World food security affected by a shortage of pollinating insects

Crops that are pollinated by insects provide over a third of what the world eats. An international team involving INRA has revealed that increasing the quantity and variety of pollinating insects can increase crop yields by over 20% at the international level. These results, the product of a vast study conducted in 12 countries over a five-year period, appear in the 22 January 2016 edition of Science. The study highlights the importance of ecological intensification in agriculture in improving world food security and protecting pollinating insects and biodiversity.

Updated on 06/30/2017
Published on 01/22/2016

A number of recent studies have examined the decline in pollinating insects and particularly in wild bees and honey bees – the most commonly found and the most diverse. Few studies, however, look at the consequences that a pollination shortage has on agriculture and, by extension, on food security. Excluding modelling, certain empirical studies conducted in recent years have focused on the effects of pollination levels on crops, but most study individual flowers, branches, or individual potted plants, making it very difficult to extrapolate information on farmers’ yields.

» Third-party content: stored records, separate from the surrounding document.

/-- A predicate bit written is the one value, the others stay. -/
theorem getLsbD_set_bit (p : BitVec 48) (b : Bool) (i j : Nat) :
    (if b then p ||| 1#48 <<< j else p &&& ~~~(1#48 <<< j)).getLsbD i = if i = j ∧ i < 48 then b else p.getLsbD i := by
  have hone : (1#48 <<< j).getLsbD i = decide (i = j ∧ i < 48) := by
    simp only [BitVec.getLsbD_shiftLeft, BitVec.getLsbD_one]
    grind
  cases b
  · simp only [Bool.false_eq_true, if_false, BitVec.getLsbD_and, BitVec.getLsbD_not, hone]
    have hout : ¬i < 48 → p.getLsbD i = false := fun hi => BitVec.getLsbD_of_ge p i (by omega)
    grind
  · simp only [if_true, BitVec.getLsbD_or, hone]
    grind

theorem Thread.reg_setReg (t : Thread) {r : Nat} (r' : Nat) (v : Word) (hlen : t.x.length = 64) (hr : r < 112) :
    (t.setReg r' v).reg r = if r' = r then (if r < 64 then v else if v.getLsbD 0 then 1 else 0) else t.reg r := by
  unfold Thread.setReg Thread.reg
  by_cases hx : r < 64 <;> by_cases hx' : r' < 64
  · simp only [hx, hx', if_true, List.getD_eq_getElem?_getD, List.getElem?_set, hlen]
    grind
  · simp only [hx, hx', if_true, if_false, if_neg (show r' ≠ r by omega)]
  · simp only [hx, hx', if_true, if_false, if_neg (show r' ≠ r by omega)]
  · simp only [hx, hx', if_false, getLsbD_set_bit]
    grind

/-- One write entry, with its slot, of a commit's register writes (R162). -/
def Thread.applySlot (p : Pass) (t : Thread) (e : BitVec 32 × Nat) : Thread :=
  match (p.slotCell e.2).val with
  | some tok => t.setReg (e.1.extractLsb' 25 7).toNat tok.data
  | none => t

theorem Thread.applySlots_eq_foldl (t : Thread) (p : Pass) :
    t.applySlots p = p.block.writes.zipIdx.foldl (Thread.applySlot p) t := rfl

theorem Thread.applySlot_x_length (p : Pass) (t : Thread) (e : BitVec 32 × Nat) :
    (Thread.applySlot p t e).x.length = t.x.length := by
  unfold Thread.applySlot
  split
  · exact t.setReg_x_length _ _
  · rfl

theorem Thread.foldl_applySlot_x_length (p : Pass) (l : List (BitVec 32 × Nat)) (t : Thread) :
    (l.foldl (Thread.applySlot p) t).x.length = t.x.length := by
  induction l generalizing t with
  | nil => rfl
  | cons e l ih => exact (ih _).trans (applySlot_x_length p t e)

/-- A register that no entry with a value names keeps its value. -/
theorem Thread.reg_foldl_applySlot_of_unnamed (p : Pass) {r : Nat} (hr : r < 112) (l : List (BitVec 32 × Nat)) (t : Thread)
    (hlen : t.x.length = 64) (h : ∀ e ∈ l, (e.1.extractLsb' 25 7).toNat = r → (p.slotCell e.2).val = none) :
    (l.foldl (Thread.applySlot p) t).reg r = t.reg r := by
  induction l generalizing t with
  | nil => rfl
  | cons e l ih =>
    have hstep : (Thread.applySlot p t e).reg r = t.reg r := by
      unfold Thread.applySlot
      split
      case h_1 tok htok =>
        rw [t.reg_setReg _ _ hlen hr, if_neg]
        intro hname
        rw [h e List.mem_cons_self hname] at htok
        contradiction
      case h_2 => rfl
    rw [List.foldl_cons, ih _ ((applySlot_x_length p t e).trans hlen) fun x hx => h x (List.mem_cons_of_mem e hx), hstep]

/-- The last entry with a value that names a register gives it that value. -/
theorem Thread.reg_applySlots_of_last {t : Thread} {p : Pass} {r k : Nat} {e : BitVec 32} {tok : Tok} (hlen : t.x.length = 64)
    (hr : r < 112) (he : p.block.writes[k]? = some e) (hname : (e.extractLsb' 25 7).toNat = r)
    (hval : (p.slotCell k).val = some tok)
    (hlast : ∀ j e', k < j → p.block.writes[j]? = some e' → (e'.extractLsb' 25 7).toNat = r → (p.slotCell j).val = none) :
    (t.applySlots p).reg r = if r < 64 then tok.data else if tok.data.getLsbD 0 then 1 else 0 := by
  obtain ⟨hk, hget⟩ := List.getElem?_eq_some_iff.mp he
  have hzip : k < p.block.writes.zipIdx.length := by rwa [List.length_zipIdx]
  rw [Thread.applySlots_eq_foldl, ← List.take_append_drop k p.block.writes.zipIdx, List.drop_eq_getElem_cons hzip,
    List.foldl_append, List.foldl_cons]
  generalize hu : (p.block.writes.zipIdx.take k).foldl (Thread.applySlot p) t = u
  have hulen : u.x.length = 64 := by rw [← hu, foldl_applySlot_x_length, hlen]
  have hentry : p.block.writes.zipIdx[k] = (e, k) := by simp [List.getElem_zipIdx, hget]
  rw [reg_foldl_applySlot_of_unnamed p hr _ _ ((applySlot_x_length ..).trans hulen), hentry]
  · simp only [Thread.applySlot, hval, u.reg_setReg _ _ hulen hr, hname, if_true]
  · intro x hx hxname
    obtain ⟨i, hi⟩ := List.mem_iff_getElem?.mp hx
    rw [List.getElem?_drop, List.getElem?_zipIdx, Option.map_eq_some_iff] at hi
    obtain ⟨e', he', rfl⟩ := hi
    simp only [Nat.zero_add] at hxname ⊢
    exact hlast _ e' (by omega) he' hxname

/-- Settles O37: the last slot that names a register writes it; each branch sets the thread of the pass anew. -/
theorem commitWritesRegistersAndBranches : Obligations.CommitWritesRegistersAndBranches := by
  unfold Obligations.CommitWritesRegistersAndBranches
  refine ⟨fun t p r hlen hr => ⟨fun h => ?unnamed, fun k e tok he hname hval hlast =>
    Thread.reg_applySlots_of_last hlen hr he hname hval hlast⟩, fun s p i target ra b => ?branches⟩
  case unnamed =>
    refine Thread.reg_foldl_applySlot_of_unnamed p hr _ t hlen fun e he hname => ?_
    exact h e.2 e.1 (List.mem_zipIdx_iff_getElem?.mp he) hname
  case branches =>
    intro t
    obtain ⟨hq, hsl⟩ := s.thread_key p.quay p.slot
    refine ⟨?_, ?_, ?_, ?_, fun hbar => ?_, fun hbar => ?_⟩
    · exact State.thread_setThread_of_key hq hsl
    · exact State.thread_setThread_of_key hq hsl
    · exact State.thread_setThread_of_key hq hsl
    · have hthread : (s.takeBranch p ⟨i, target, .trapRet⟩).thread p.quay p.slot = t.trapReturn s.stamp :=
        State.thread_setThread_of_key hq hsl
      rw [hthread]
      exact ⟨rfl, rfl, rfl, BitVec.getLsbD_zero .., rfl, rfl, rfl, rfl⟩
    · have hpass : s.takeBranch p ⟨i, target, .barWait b⟩ =
          s.setThread { t with st := .waiting, nba := target, bars := t.bars.set b 0 } := if_pos hbar
      rw [hpass]
      exact State.thread_setThread_of_key hq hsl
    · have hblock : s.takeBranch p ⟨i, target, .barWait b⟩ =
          s.setThread { t with st := .blocked, on := .barrier b, nba := target } := if_neg hbar
      rw [hblock]
      exact State.thread_setThread_of_key hq hsl

end Sys2Proof.Machine

namespace Sys2Proof.Machine
open Sys2Proof.Safety

/-! ### A step (log entries 1 and 3) -/

/-- A step that takes an event of the outside (log entry 1). -/
theorem step_of_event {s : State} {i : Instr} {rest : List Instr} (hreset : s.dev.inReset = false)
    (hagenda : s.agenda = i :: rest) : step s = exec i { s with clock := s.clock + 1, agenda := rest } := by
  simp [step, hreset, stepOn, State.later, hagenda]

/-- With no event waiting and no tick due, a pass that may go on goes on with the word it takes next. -/
theorem stepOn_of_word {u v : State} {k : Nat} {i : Instr} (hagenda : u.agenda = [])
    (htick : u.clock < tickCycles * (u.dev.ticks + 1)) (hv : u.turnPass = v)
    (hrun : v.canRun v.pass = true) (hword : v.nextWord v.pass = some k)
    (hdecode : decodeWord (v.pass.block.words.getD k 0) = .ok i) :
    stepOn u = exec i { v with pass := { v.pass with cur := k } } := by
  simp only [stepOn, hagenda, if_neg (Nat.not_le.mpr htick), hv, hrun, if_true, stepPass, hword, hdecode]

theorem step_of_not_inReset {s : State} (hreset : s.dev.inReset = false) : step s = stepOn { s with clock := s.clock + 1 } := by
  simp only [step, hreset, Bool.false_eq_true, if_false]
  rfl

theorem State.turnPass_of_canRun {u : State} (h : u.canRun u.pass = true) : u.turnPass = u := if_pos h

theorem State.turnPass_of_parked {u : State} {p : Pass} (hcurrent : u.canRun u.pass = false)
    (hfind : u.parked.find? u.canRun = some p) :
    u.turnPass = { u with pass := p, parked := u.parked.erase p ++ if u.pass.live then [u.pass] else [] } := by
  simp only [State.turnPass, hcurrent, hfind, Bool.false_eq_true, if_false]

/-- Settles O4: the step's branches in the model's order. -/
theorem stepRunsDecodedInstruction : Obligations.StepRunsDecodedInstruction := by
  unfold Obligations.StepRunsDecodedInstruction
  intro s k i hreset hagenda htick u v
  refine ⟨fun hrun hword hdecode => ?_, State.turnPass_of_canRun, fun _ => State.turnPass_of_parked⟩
  rw [step_of_not_inReset hreset]
  exact stepOn_of_word hagenda htick rfl hrun hword hdecode

theorem decodeWord_of_decodeTableWord {n w : Nat} {i : Instr} (h : decodeTableWord n w = some i) :
    decodeWord (wordOfBytes (leBytes 12 (w % 2 ^ n))) = .ok i := by
  unfold decodeTableWord at h
  split at h
  case h_1 j hj => rw [hj, Option.some.inj h]
  case h_2 => contradiction

/-- The pass of a placed word may go on as soon as its word may be taken. -/
theorem canRun_withFetchWord {n w k : Nat} :
    let u : State := { State.reset.withFetchWord n w with clock := 1 }
    u.nextWord u.pass = some k → u.canRun u.pass = true := by
  intro u hword
  have hexchanging : u.exchanging u.pass.quay = false := rfl
  simp only [State.canRun, hword, hexchanging]
  rfl

/-- Settles O5: the branches of a step for a waiting event, and for a placed word, which the pass takes first. -/
theorem outsideEventsAndPlacedWordsRun : Obligations.OutsideEventsAndPlacedWordsRun := by
  unfold Obligations.OutsideEventsAndPlacedWordsRun
  refine ⟨fun s i rest => step_of_event, fun n w i hdecode _ => ?_⟩
  intro u hword
  have hrun := canRun_withFetchWord hword
  have hturn : u.turnPass = u := State.turnPass_of_canRun hrun
  have hstep := stepOn_of_word (u := u) rfl (show 1 < tickCycles * (0 + 1) by decide) hturn hrun hword (decodeWord_of_decodeTableWord hdecode)
  have hcur : ({ u with pass := { u.pass with cur := 0 } } : State) = u := rfl
  rw [hcur] at hstep
  exact (step_of_not_inReset rfl).trans hstep

end Sys2Proof.Machine

namespace Sys2Proof.Machine
open Sys2Proof.Safety

section
variable {i : Instr} {w : Fields} {v : PortVals} {s : State}

/-- A word that fires answers what its effect leaves. -/
theorem exec_of_fire {act : PortVals → State → State} {t : State} (hexec : exec i s = .next (s.fire i w act))
    (hact : act v (s.chargeFiring i) = t) (hfires : Fires i w v s) : exec i s = .next t := by
  rw [hexec, s.fire_of_fires i w v act hfires, hact]

/-! ### Floating-point forms (R51, R52, R220) -/

theorem State.emitFp_of_not_enabled {u : State} {r : Word} {e : Exc} (h : u.pass.snap.fpctl.extractLsb' 8 5 &&& e = 0) :
    u.emitFp i w r e = { u.emitVal i w r with
      pass := { (u.emitVal i w r).pass with raised := (u.emitVal i w r).pass.raised ||| e } } := if_pos h

theorem State.emitFp_of_enabled {u : State} {r : Word} {e : Exc} (h : u.pass.snap.fpctl.extractLsb' 8 5 &&& e ≠ 0) :
    u.emitFp i w r e = (withPass u (u.pass.note { cause := 0x05, idx := u.pass.cur, fpx := e })).emitNull i w := if_neg h

/-- A floating-point form that fires gives the value and raises the exceptions that its function has at the ports. -/
theorem givesFp_of_fireFp (f : Block → PortVals → Word × Exc) {r : Word × Exc} (hexec : exec i s = .next (s.fireFp i w f))
    (hr : f s.pass.block v = r) (hfires : Fires i w v s) : GivesFp i w s r := by
  intro hquiet
  refine ⟨_, exec_of_fire (t := (s.chargeFiring i).emitFp i w r.1 r.2) hexec ?_ hfires,
    State.emitFp_of_not_enabled (u := s.chargeFiring i) hquiet⟩
  exact congrArg (fun x : Word × Exc => (s.chargeFiring i).emitFp i w x.1 x.2) hr

/-- A floating-point form one of whose exceptions is enabled records the trap and emits null. -/
theorem exec_fireFp_of_enabled (f : Block → PortVals → Word × Exc) {e : Exc} (hexec : exec i s = .next (s.fireFp i w f))
    (he : e = (f s.pass.block v).2) (hfires : Fires i w v s) (henabled : enabledExc s &&& e ≠ 0) :
    ∃ t, exec i s = .next t ∧
      t = (withPass (s.chargeFiring i) (s.pass.note { cause := 0x05, idx := s.pass.cur, fpx := e })).emitNull i w := by
  subst he
  exact ⟨_, exec_of_fire hexec rfl hfires, State.emitFp_of_enabled (u := s.chargeFiring i) henabled⟩

end

/-- Settles O15: each form is a function of the block and its ports, that of the statement. -/
theorem floatingPointResults : Obligations.FloatingPointResults := by
  unfold Obligations.FloatingPointResults
  intro w v s b
  exact ⟨givesFp_of_fireFp (fun b v => fword (fp2 fmtF32 fAdd b v.a v.b)) rfl rfl,
    givesFp_of_fireFp (fun b v => fword (fp2 fmtF32 fSub b v.a v.b)) rfl rfl,
    givesFp_of_fireFp (fun b v => fword (fp2 fmtF32 (fun _ => fMul) b v.a v.b)) rfl rfl,
    givesFp_of_fireFp (fun b v => fword (fp3 fmtF32 b v.a v.b v.g)) rfl rfl,
    givesFp_of_fireFp (fminmax true) rfl rfl,
    givesFp_of_fireFp (fminmax false) rfl rfl,
    gives_of_fireValue (fun v => v.a &&& 0x7FFFFFFF) rfl rfl,
    gives_of_fireValue (fun v => (v.a &&& 0xFFFFFFFF) ^^^ 0x80000000) rfl rfl,
    fun c => givesFp_of_fireFp (fcmpVal c) rfl rfl,
    gives_of_fireValue (fun v => (if v.g.getLsbD 0 then v.a else v.b) &&& 0xFFFFFFFF) rfl rfl,
    gives_of_fireValue fclassVal rfl rfl,
    fun r => givesFp_of_fireFp (frndVal (rndMode r)) rfl rfl,
    givesFp_of_fireFp fscaleVal rfl rfl,
    gives_of_fireValue (fun v => (v.a &&& 0x7FFFFFFF) ||| (v.b &&& 0x80000000)) rfl rfl,
    fun t => givesFp_of_fireFp
      (fun b v => packed fun k => fp2 (halfFmt t) fAdd b (lane16 v.a k) (lane16 v.b k)) rfl rfl,
    fun t => givesFp_of_fireFp
      (fun b v => packed fun k => fp2 (halfFmt t) (fun _ => fMul) b (lane16 v.a k) (lane16 v.b k)) rfl rfl,
    fun t => givesFp_of_fireFp
      (fun b v => packed fun k => fp3 (halfFmt t) b (lane16 v.a k) (lane16 v.b k) (lane16 v.g k)) rfl rfl,
    fun t => givesFp_of_fireFp (dot2Val (halfFmt t)) rfl rfl,
    gives_of_fireValue dot4Val rfl rfl,
    fun t => givesFp_of_fireFp (dotdsVal (actFmt t)) rfl rfl⟩

/-- Settles O16: each form is a function of the block and its ports; an enabled exception takes the other branch. -/
theorem conversionAndSpecialResults : Obligations.ConversionAndSpecialResults := by
  unfold Obligations.ConversionAndSpecialResults
  refine ⟨fun w v s => ?results, fun w v s i e hform hfires henabled => ?traps⟩
  case results =>
    exact ⟨fun d f => givesFp_of_fireFp (cvtVal d f) rfl rfl,
      gives_of_fireValue cvtDs8Val rfl rfl,
      givesFp_of_fireFp dsencVal rfl rfl,
      fun t => givesFp_of_fireFp (pack2Val (packFmt t)) rfl rfl,
      fun t => gives_of_fireValue (unpack2Val (packFmt t)) rfl rfl,
      givesFp_of_fireFp (sfu1 rcpRes) rfl rfl,
      givesFp_of_fireFp (sfu1 rsqRes) rfl rfl,
      givesFp_of_fireFp sqrtVal rfl rfl,
      givesFp_of_fireFp (fun b v => fword (fp2 fmtF32 (fun _ => fDiv) b v.a v.b)) rfl rfl,
      givesFp_of_fireFp (sfu1 exp2Res) rfl rfl,
      givesFp_of_fireFp (sfu1 log2Res) rfl rfl,
      givesFp_of_fireFp (sfu1 (trigRes true 6)) rfl rfl,
      givesFp_of_fireFp (sfu1 (trigRes false 7)) rfl rfl,
      givesFp_of_fireFp (sfu1 tanhRes) rfl rfl⟩
  case traps =>
    rcases hform with ⟨rfl, he⟩ | ⟨rfl, he⟩ | ⟨rfl, he⟩ | ⟨rfl, he⟩
    · exact exec_fireFp_of_enabled (fun b v => fword (fp2 fmtF32 fAdd b v.a v.b)) rfl he hfires henabled
    · exact exec_fireFp_of_enabled
        (fun b v => packed fun k => fp2 fmtBF16 (fun _ => fMul) b (lane16 v.a k) (lane16 v.b k)) rfl he hfires henabled
    · exact exec_fireFp_of_enabled dsencVal rfl he hfires henabled
    · exact exec_fireFp_of_enabled sqrtVal rfl he hfires henabled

A 35-member international team involving INRA applied the same field protocol1 in 344 plots for the study of 33 types of crops in 12 different countries (primarily in Africa, Asia and South America) over a five-year period. The team was able to quantify at a global level the links between agricultural yields (in kilos per hectare) and the abundance and diversity of the pollinating insect population present. In particular, researchers focused on small farms in developing countries since these were excluded from previous studies despite their significant role in ensuring food security for the world’s population.

Scientists were able to show that shortages in pollinating insects were responsible for a significant proportion of yield shortages in these crops, independently of other major environmental and agronomic factors (e.g. intensification levels, importance of pollination for a certain crop). This means that the size of a pollinating insect population alone causes 31% of all yield deficit on average in plots of less than 2 hectares. In bigger plots, where pollinator populations are more homogeneous and largely made up of honey bees, scientists observed a similar increase in productivity (30% on average) when the pollinator population is diversified. When diversity is weak, however, productivity is not improved, demonstrating that an increase in both the number and variety of pollinating insects raises crop yields by over 20% on average at the global level. These results underscore the effects of pollinating insect shortages at the international level.

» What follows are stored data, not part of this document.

-- ==== Sys2Proof/Machine/Payload.lean ====
section
/-! DEFINITION. The payload of a message laid out flat, as spec/30_encoding.md R90 to R92 and spec/10_state.md R42, R43 say
it. No meaning uses these: claims say with them what UNPACK and REPACK must do, apart from how their walks do it. -/

namespace Sys2Proof.Machine

/-- The fields of a payload in order, given the element count of each group in descriptor order (R92). -/
def expandItems : List Item → (counts : List Nat) → List FieldDesc
  | [], _ => []
  | .field fd :: rest, ks => fd :: expandItems rest ks
  | .group _ fds :: rest, k :: ks => (List.replicate k fds).flatten ++ expandItems rest ks
  | .group _ _ :: rest, [] => expandItems rest []

/-- Which entry of `V` the scalar item at position `q` is (R92). -/
def entryOfItem (d : Descriptor) (counts : List Nat) (q : Nat) : Nat := (expandItems (d.take q) counts).length

/-- One count for each group, and each the one its source says, where entry `j` of the payload has the value `val j`
(R92): the constant, the value of the source field, or any count for a `Remaining` group. -/
def countsAgree (d : Descriptor) (counts : List Nat) (val : Nat → Int) : List Item → List Nat → Bool
  | [], ks => ks.isEmpty
  | .field _ :: rest, ks => countsAgree d counts val rest ks
  | .group _ _ :: _, [] => false
  | .group src _ :: rest, k :: ks =>
    (match src with
     | .const n => k == n
     | .field q => (k : Int) == val (entryOfItem d counts q)
     | .remaining => true) && countsAgree d counts val rest ks

/-- Counts a length check may try (R150): one for each group, a constant group's its constant, a `Field` group's at most
what its source field can hold. -/
def admissibleCounts (d : Descriptor) : List Item → List Nat → Prop
  | [], ks => ks = []
  | .field _ :: rest, ks => admissibleCounts d rest ks
  | .group _ _ :: _, [] => False
  | .group src _ :: rest, k :: ks =>
    (match src with
     | .const n => k = n
     | .field q => k ≤ 2 ^ sourceWidth d q - 1
     | .remaining => True) ∧ admissibleCounts d rest ks

/-- A `Remaining` group has the count R166 gives it on unpack: what the items before it leave of the payload's `left` bits,
in whole elements. -/
def remainingFills : List Item → (counts : List Nat) → (left : Nat) → Bool
  | [], _, _ => true
  | .field fd :: rest, ks, left => remainingFills rest ks (left - fd.width)
  | .group _ _ :: _, [], _ => false
  | .group src fds :: rest, k :: ks, left =>
    (match src with
     | .const _ => true
     | .field _ => true
     | .remaining => k == left / elemBits fds) && remainingFills rest ks (left - k * elemBits fds)

/-- The bit offset of field `j` of a payload (R92): the payload begins at offset 48. -/
def fieldOffset (fds : List FieldDesc) (j : Nat) : Nat := 48 + elemBits (fds.take j)

/-- The value of field `fd` at bit address `o` (R90). -/
def fieldValue (dw : Memory 24) (fd : FieldDesc) (o : Nat) : Int :=
  patternValue fd.width fd.signed (memRead dw o fd.width) * (fd.mul : Int)

/-- A value a field can hold: a multiple of the scale whose quotient is in range (R91). -/
def representable (fd : FieldDesc) (x : Int) : Bool :=
  x % (fd.mul : Int) == 0 && fitsField fd.width fd.signed (x / (fd.mul : Int))

/-- The data words `dw` carry the payload `fds` with the values `val` (R90, R92). -/
def carries (dw : Memory 24) (fds : List FieldDesc) (val : Nat → Int) : Bool :=
  (List.range fds.length).all fun j =>
    match fds[j]? with
    | some fd => val j == fieldValue dw fd (fieldOffset fds j)
    | none => true

end Sys2Proof.Machine
end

Humanity is facing a twofold challenge: first, it must produce enough food to meet the growing needs of an expanding population, and second, it must produce this food in an environmentally and socially acceptable way. Ecological intensification – the use of biodiversity to increase yields – is one (sustainable) way to meet these challenges. With this in mind, the results of this study show that ecological intensification that increases the size and diversity of pollinating insect populations creates mutually beneficial outcomes for biodiversity and crop yields. This type of production contributes to the development of sustainable farming systems, including small farms in developing countries.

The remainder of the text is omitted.